THE HALIFAX INSURANCE COMPANY                                                                                                                                      ANTHONY JOSEPH METLEGE

(Appellant)                                                                                                                         - and -                                                                                                                  (Respondent)

                                                                                                                                                           

C.A. No. 145118                                                                                                   Halifax, N.S.                                                                                                         PUGSLEY, J.A.

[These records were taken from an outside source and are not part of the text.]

/-- The frames that E gains stand behind those it held. -/
theorem ChannelState.afterOffers_eq_append (x : ChannelState) (fs : List Frame) :
    ∃ more, x.afterOffers fs = x.queue ++ more := by
  unfold ChannelState.afterOffers
  split
  · exact ⟨[], (List.append_nil _).symm⟩
  · exact ⟨_, rfl⟩

/-- What offers to E leave of any channel. -/
theorem State.Offered.chan {s t : State} {fs : List Frame} (h : s.Offered t fs) (ch : Channel) :
    ∃ more, (t.cport.chan ch).queue = (s.cport.chan ch).queue ++ more ∧ (ch ≠ .e → more = []) := by
  obtain ⟨more, hmore⟩ := s.cport.e.afterOffers_eq_append fs
  rw [h]
  cases ch with
  | e => exact ⟨more, hmore, fun hne => absurd rfl hne⟩
  | g => exact ⟨[], (List.append_nil _).symm, fun _ => rfl⟩
  | p => exact ⟨[], (List.append_nil _).symm, fun _ => rfl⟩
  | m => exact ⟨[], (List.append_nil _).symm, fun _ => rfl⟩
  | c => exact ⟨[], (List.append_nil _).symm, fun _ => rfl⟩

/-- The freed cab port. -/
theorem State.freed_cab {s : State} {ch : Channel} (h : s.cport.carrying = some ch) :
    s.freed .cab = { s with cport :=
      { ((s.cport.settleToggle ch).letGo ch) with tx := s.cport.tx.dropped s.time } } := by
  simp only [State.freed, State.discardCarried, h]
  rfl

section
variable {p : Port} {s : State} (h : (s.tx p).drops < 3)
include h

theorem State.dropCarried_mport : (s.dropCarried p s.time).mport = (s.freed p).mport := by
  rw [State.dropCarried_eq h]
  split <;> simp

theorem State.dropCarried_latches : (s.dropCarried p s.time).mgt.alerts.getLsbD 6 = true := by
  have hfault := (s.freed p).raiseSub_latches .txFault (s.faultSub p) (portCode p) s.time
  rw [State.dropCarried_eq h]
  split
  · exact State.raiseAlert_keeps _ _ _ hfault
  · exact hfault

/-- The alerts of a drop in the words of R202. -/
theorem State.dropCarried_closed (hsub : s.faultSub p < 16) : s.dropCarried p s.time =
    if (s.tx p).drops = 2 then
      ((s.freed p).afterAlert 6 (s.faultSub p) (portCode p) s.time).afterAlert 7 15 (portCode p) s.time
    else (s.freed p).afterAlert 6 (s.faultSub p) (portCode p) s.time := by
  rw [State.dropCarried_eq h, State.raiseSub_eq _ _ _ _ _ hsub, State.raiseAlert_eq]
  rfl

end

/-- Settles O50. -/
theorem attemptOutcomesEndTheTransmission : Obligations.AttemptOutcomesEndTheTransmission := by
  unfold Obligations.AttemptOutcomesEndTheTransmission
  refine ⟨⟨fun ch f q s hc hq => ?_, fun f q s hc hq => ?_⟩, fun p s => ⟨rfl, fun hc hf => ?_, fun hc hf hd => ?_,
    fun e he hr => ?_⟩⟩
  · obtain ⟨htoggleG, htoggleE⟩ := Cport.sent_toggleValues hq
    obtain ⟨-, -, -, -, -, hpendingG, hpendingE⟩ := s.cport.sent_toggles ch
    refine ⟨s.modCport fun p => p.sent ch, ?_, ?_, rfl, rfl, htoggleG, htoggleE, ?_, ?_, fun d hd => ?_, rfl⟩
    · simp only [exec, execAttemptSent, hc]
    · change ((s.cport.sent ch).chan ch).queue = q
      rw [Cport.sent_chan, Cport.letGo_chan, Cport.chan_setChan_self, ChannelState.pop, hq]
      rfl
    · exact (Cport.setChan_pendingG _ _ _).trans hpendingG
    · exact (Cport.setChan_pendingE _ _ _).trans hpendingE
    · change (s.cport.sent ch).chan d = _
      rw [Cport.sent_chan, Cport.letGo_chan, Cport.chan_setChan_ne hd]
  · refine congrArg Host.Outcome.next ((if_pos hc).trans ?_)
    simp only [State.modMport, Mport.sent, hq]
    rfl
  · refine congrArg Host.Outcome.next ((if_pos hc).trans (if_pos ?_))
    exact Nat.succ_lt_succ hf
  · have hexec : exec (.attemptFailed p) s = .next (s.dropCarried p s.time) := by
      refine congrArg Host.Outcome.next ((if_pos hc).trans (if_neg ?_))
      simp [hf, Config.failLimit]
    obtain ⟨hdropped, -⟩ := TxState.dropped_eq hd s.time
    obtain ⟨fs, hoffered⟩ := State.dropCarried_offered hd
    have hmport := State.dropCarried_mport hd
    have htx : (s.dropCarried p s.time).tx p = (s.tx p).dropped s.time := by
      cases p with
      | cab => exact congrArg Cport.tx hoffered
      | machine => exact congrArg Mport.tx hmport
    refine ⟨_, hexec, ?_, State.dropCarried_latches hd, ?_, fun hlt => ?_, fun h2 => ?_, fun ch hp hch => ?_,
      fun hp => ?_, ⟨fun hp => ?_, fun ch hp hch => ?_⟩, ?_⟩
    · cases p with
      | cab =>
        obtain ⟨ch, hch⟩ := Option.isSome_iff_exists.1 hc
        rw [State.carries, hoffered, State.freed_cab hch]
        rfl
      | machine =>
        rw [State.carries, hmport]
        rfl
    · rw [htx, hdropped]
      split <;> rfl
    · rw [htx, hdropped, if_neg (Nat.ne_of_lt hlt)]
      exact ⟨rfl, rfl⟩
    · rw [htx, hdropped, if_pos h2]
      refine ⟨rfl, rfl, ?_⟩
      rw [State.dropCarried_eq hd, if_pos h2]
      exact State.raiseAlert_latches .portSilent _ _ _
    · subst hp
      obtain ⟨more, hmore, hnone⟩ := hoffered.chan ch
      refine ⟨more, hmore.trans ?_, hnone⟩
      rw [State.freed_cab hch]
      have hchan (x : TxState) : ({ (s.cport.settleToggle ch).letGo ch with tx := x } : Cport).chan ch =
          ((s.cport.settleToggle ch).letGo ch).chan ch := by cases ch <;> rfl
      rw [hchan, Cport.settled_letGo_chan, Cport.letGo_chan, Cport.chan_setChan_self]
      rfl
    · subst hp
      rw [hmport]
      rfl
    · subst hp
      rw [State.dropCarried_closed hd (by norm_num [State.faultSub]), ← hdropped]
      rfl
    · subst hp
      have hsub : s.faultSub .cab = ch.code := by simp [State.faultSub, hch]
      rw [State.dropCarried_closed hd (by rw [hsub]; cases ch <;> decide), hsub, ← hdropped, State.freed_cab hch,
        Cport.discarded_eq]
      rfl
    · rw [State.dropCarried_eq hd]
      split <;> simp [State.freed]
  · have hdue : s.due (s.tx p).silence = some e := by rw [he, State.due_of_reached hr]
    simp only [exec, execSilenceEnd, hdue]

end Sys2Proof.Machine
end

section
/-! The cab port's commands (R160, R161, R174, R187) and the gauge (R177, R178). -/
namespace Sys2Proof.Machine

/-! ### CHANNEL -/

theorem channelOf_code (ch : Channel) : channelOf (BitVec.ofNat 8 ch.code).toNat = some ch := by cases ch <;> rfl

theorem channelOf_of_high {n : Nat} (h : 5 ≤ n) : channelOf n = none := by
  match n, h with
  | n + 5, _ => rfl

section
variable (p : Port) (tag : Byte) (s : State)

/-- An action on the channel that a code names. -/
theorem State.channelAction_of (act : Channel → Cport → Cport) (ch : Channel) :
    s.channelAction act p tag (BitVec.ofNat 8 ch.code) = (s.modCport (act ch)).respond p 0x30 tag .ok [] := by
  simp only [State.channelAction, channelOf_code]

theorem State.channelAction_of_bad (act : Channel → Cport → Cport) {bad : Byte} (h : 5 ≤ bad.toNat) :
    s.channelAction act p tag bad = s.respond p 0x30 tag .badArg [] := by
  simp only [State.channelAction, channelOf_of_high h]

theorem State.toggleAction_of (v : Bool) {code : Byte} {ch : Channel} (hc : channelOf code.toNat = some ch)
    (ht : ch.hasToggle = true) :
    s.toggleAction v p tag code = (s.modCport fun q => q.forceToggle ch v).respond p 0x30 tag .ok [] := by
  simp only [State.toggleAction, hc, ht, if_true]

theorem State.toggleAction_of_bad (v : Bool) {code : Byte} (h : 2 ≤ code.toNat) :
    s.toggleAction v p tag code = s.respond p 0x30 tag .badArg [] := by
  unfold State.toggleAction
  split
  · rename_i ch hch
    have hno : ch.hasToggle = false := by
      match hn : code.toNat, h with
      | 2, _ | 3, _ | 4, _ =>
        rw [hn] at hch
        cases hch
        rfl
      | n + 5, _ => simp [hn, channelOf] at hch
    simp [hno]
  · rfl

end

/-- Settles O51. -/
theorem channelMarksAndTogglesFollowTheActions : Obligations.ChannelMarksAndTogglesFollowTheActions := by
  unfold Obligations.ChannelMarksAndTogglesFollowTheActions
  refine ⟨fun p tag ch s hr => ?_, fun p tag s hr => ?_⟩
  · intro code with'
    refine ⟨?_, ?_, ?_, fun hb => ?_, fun hb => ?_, fun bad hbad => ⟨?_, ?_, ?_, ?_⟩⟩
    all_goals rw [exec_request_of_room rfl hr]
    all_goals refine congrArg Host.Outcome.next ?_
    · exact s.channelAction_of p tag Cport.holdChan ch
    · exact s.channelAction_of p tag Cport.releaseChan ch
    · exact s.channelAction_of p tag Cport.unblockChan ch
    · refine (s.channelAction_of p tag Cport.blockChan ch).trans ?_
      rw [State.modCport, Cport.blockChan_of_blocked hb]
    · refine (s.channelAction_of p tag Cport.blockChan ch).trans ?_
      rw [State.modCport, Cport.blockChan_of_unmarked hb]
    · exact s.channelAction_of_bad p tag Cport.holdChan hbad
    · exact s.channelAction_of_bad p tag Cport.releaseChan hbad
    · exact s.channelAction_of_bad p tag Cport.blockChan hbad
    · exact s.channelAction_of_bad p tag Cport.unblockChan hbad
  · intro done refuse
    have hset (v : Bool) (ch : Channel) (code : Byte) (hc : channelOf code.toNat = some ch)
        (ht : ch.hasToggle = true) : s.toggleAction v p tag code =
          ({ s with cport := s.cport.forceToggle ch v } : State).respond p 0x30 tag .ok [] :=
      s.toggleAction_of p tag v hc ht
    refine ⟨fun hc => ⟨?_, ?_⟩, fun hc => ⟨?_, ?_⟩, fun hc => ⟨?_, ?_⟩, fun hc => ⟨?_, ?_⟩,
      fun other ho => ⟨?_, ?_⟩⟩
    all_goals rw [exec_request_of_room rfl hr]
    all_goals refine congrArg Host.Outcome.next ?_
    · exact (hset true .g 0 rfl rfl).trans (by rw [Cport.forceToggle, if_neg hc]; rfl)
    · exact (hset false .g 0 rfl rfl).trans (by rw [Cport.forceToggle, if_neg hc]; rfl)
    · exact (hset true .g 0 rfl rfl).trans (by rw [Cport.forceToggle, if_pos hc]; rfl)
    · exact (hset false .g 0 rfl rfl).trans (by rw [Cport.forceToggle, if_pos hc]; rfl)
    · exact (hset true .e 1 rfl rfl).trans (by rw [Cport.forceToggle, if_neg hc]; rfl)
    · exact (hset false .e 1 rfl rfl).trans (by rw [Cport.forceToggle, if_neg hc]; rfl)
    · exact (hset true .e 1 rfl rfl).trans (by rw [Cport.forceToggle, if_pos hc]; rfl)
    · exact (hset false .e 1 rfl rfl).trans (by rw [Cport.forceToggle, if_pos hc]; rfl)
    · exact s.toggleAction_of_bad p tag true ho
    · exact s.toggleAction_of_bad p tag false ho

/-! ### GAUGE -/

theorem Sig.anyNotValid_iff (g : Sig) :
    g.anyNotValid = true ↔ ∃ r, (g.slot r).source ≠ .none ∧ (g.slot r).state ≠ .valid := by
  have hslot (r : Role) : ((g.slot r).mapped && decide ((g.slot r).state ≠ .valid)) = true ↔
      (g.slot r).source ≠ .none ∧ (g.slot r).state ≠ .valid := by simp [Slot.mapped]
  have hall : g.anyNotValid = [Role.head, .rod, .boom, .pitch, .tilt].any fun r =>
      (g.slot r).mapped && decide ((g.slot r).state ≠ .valid) := rfl
  rw [hall, List.any_eq_true]
  constructor
  · rintro ⟨r, -, h⟩
    exact ⟨r, (hslot r).1 h⟩
  · rintro ⟨r, h⟩
    exact ⟨r, by cases r <;> simp, (hslot r).2 h⟩

/-! A frame word, field by field -/

/-- The width of fields packed one after another. -/
def fieldsWidth (fields : List (Nat × Nat)) : Nat := (fields.map Prod.fst).sum

theorem packFields_lt (fields : List (Nat × Nat)) : packFields fields < 2 ^ fieldsWidth fields := by
  induction fields with
  | nil => exact Nat.one_pos
  | cons x fields ih =>
    obtain ⟨w, v⟩ := x
    have hv : v % 2 ^ w < 2 ^ w := Nat.mod_lt _ (Nat.two_pow_pos w)
    have hle : 2 ^ w * (packFields fields + 1) ≤ 2 ^ w * 2 ^ fieldsWidth fields := Nat.mul_le_mul_left _ ih
    have hwidth : fieldsWidth ((w, v) :: fields) = w + fieldsWidth fields := List.sum_cons
    rw [hwidth, Nat.pow_add]
    change v % 2 ^ w + 2 ^ w * packFields fields < _
    rw [Nat.mul_add] at hle
    omega

/-- A field is read back at the offset where those before it end. -/
theorem packFields_field (pre : List (Nat × Nat)) (w v : Nat) (post : List (Nat × Nat)) :
    packFields (pre ++ (w, v) :: post) / 2 ^ fieldsWidth pre % 2 ^ w = v % 2 ^ w := by
  induction pre with
  | nil =>
    change (v % 2 ^ w + 2 ^ w * packFields post) / 2 ^ 0 % 2 ^ w = _
    rw [pow_zero, Nat.div_one, Nat.add_mul_mod_self_left, Nat.mod_mod]
  | cons x pre ih =>
    obtain ⟨w', v'⟩ := x
    have hwidth : fieldsWidth ((w', v') :: pre) = w' + fieldsWidth pre := List.sum_cons
    rw [hwidth, Nat.pow_add, ← Nat.div_div_eq_div_mul]
    change (v' % 2 ^ w' + 2 ^ w' * packFields (pre ++ (w, v) :: post)) / 2 ^ w' / _ % _ = _
    rw [Nat.add_mul_div_left _ _ (Nat.two_pow_pos w'), Nat.div_eq_of_lt (Nat.mod_lt _ (Nat.two_pow_pos w')),
      zero_add, ih]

                                                                                                                                                                                                                                                                                                                       

Cite as: Halifax Insurance Company v. Metlege, 1998 NSCA 135

 

APPEAL HEARD:                                                                                         May 27, 1998

 

JUDGMENT DELIVERED:                                                                   July 28, 1998

 

 

SUBJECT:                                   Practice C.P.R. 18 - Examination for Discovery

 

SUMMARY:                            The plaintiff alleged that in October, 1995 he purchased a motor vehicle by paying over $35,000 in $100 bills to a "stranger" who had delivered the vehicle to his residence in Halifax. The plaintiff delayed in arranging insurance with the defendant until February 1996. In October, 1996 the plaintiff alleged that the vehicle was stolen from his garage. The defendant's investigation disclosed that the vehicle had been stolen and was currently owned by a person resident in British Columbia. The defendant rejected the proofs of loss filed by the plaintiff. Action was commenced on December 23, 1996. The defendant pleaded in part that the plaintiff "knew or ought to have known" that the vehicle was a stolen vehicle.

 

On an examination for discovery of the defendant's claims representative, counsel objected to questions by plaintiff's counsel on the ground that the information developed in support of the answers was obtained by counsel during the course of his investigation to defend the action. The Chambers judge concluded that privilege did not arise until action was commenced on December 23, 1996, that the insurer was obliged to disclose the facts on which it relied in support of its allegation that the plaintiff should have known his motor vehicle was stolen at the time of purchase, and further, that the insurer was required to disclose the name, and address, of any person who suggested the plaintiff may have paid less than $35,000 for the vehicle.

 

 

 

ISSUE:                                           Whether the Chambers judge erred in law.

 


RESULT:                                      The Court unanimously concluded that the appeal should be dismissed. In exercising her discretion that privilege only arose  at the time action was commenced, the Chambers judge committed no error of principle, nor would a patent, or any, injustice result if the Court failed to interfere with that determination.

 

Privilege cannot be used to protect facts from disclosure if those facts are relied upon by a party in support of its trial position. It is immaterial that the fact was discovered by a party at the direction of its solicitor, or even by the solicitor independently.

 

Under the Nova Scotia Civil Procedure Rules, a party is not obliged, generally, to disclose the names of witnesses, or the manner in which counsel is going to prove its case. This, however, was an exception to that rule as the identity of the witness itself constituted a material fact. When the distinction between disclosure of facts on which a party relies, and the evidence in support of the fact, is a "very fine" distinction, resolution should favour disclosure.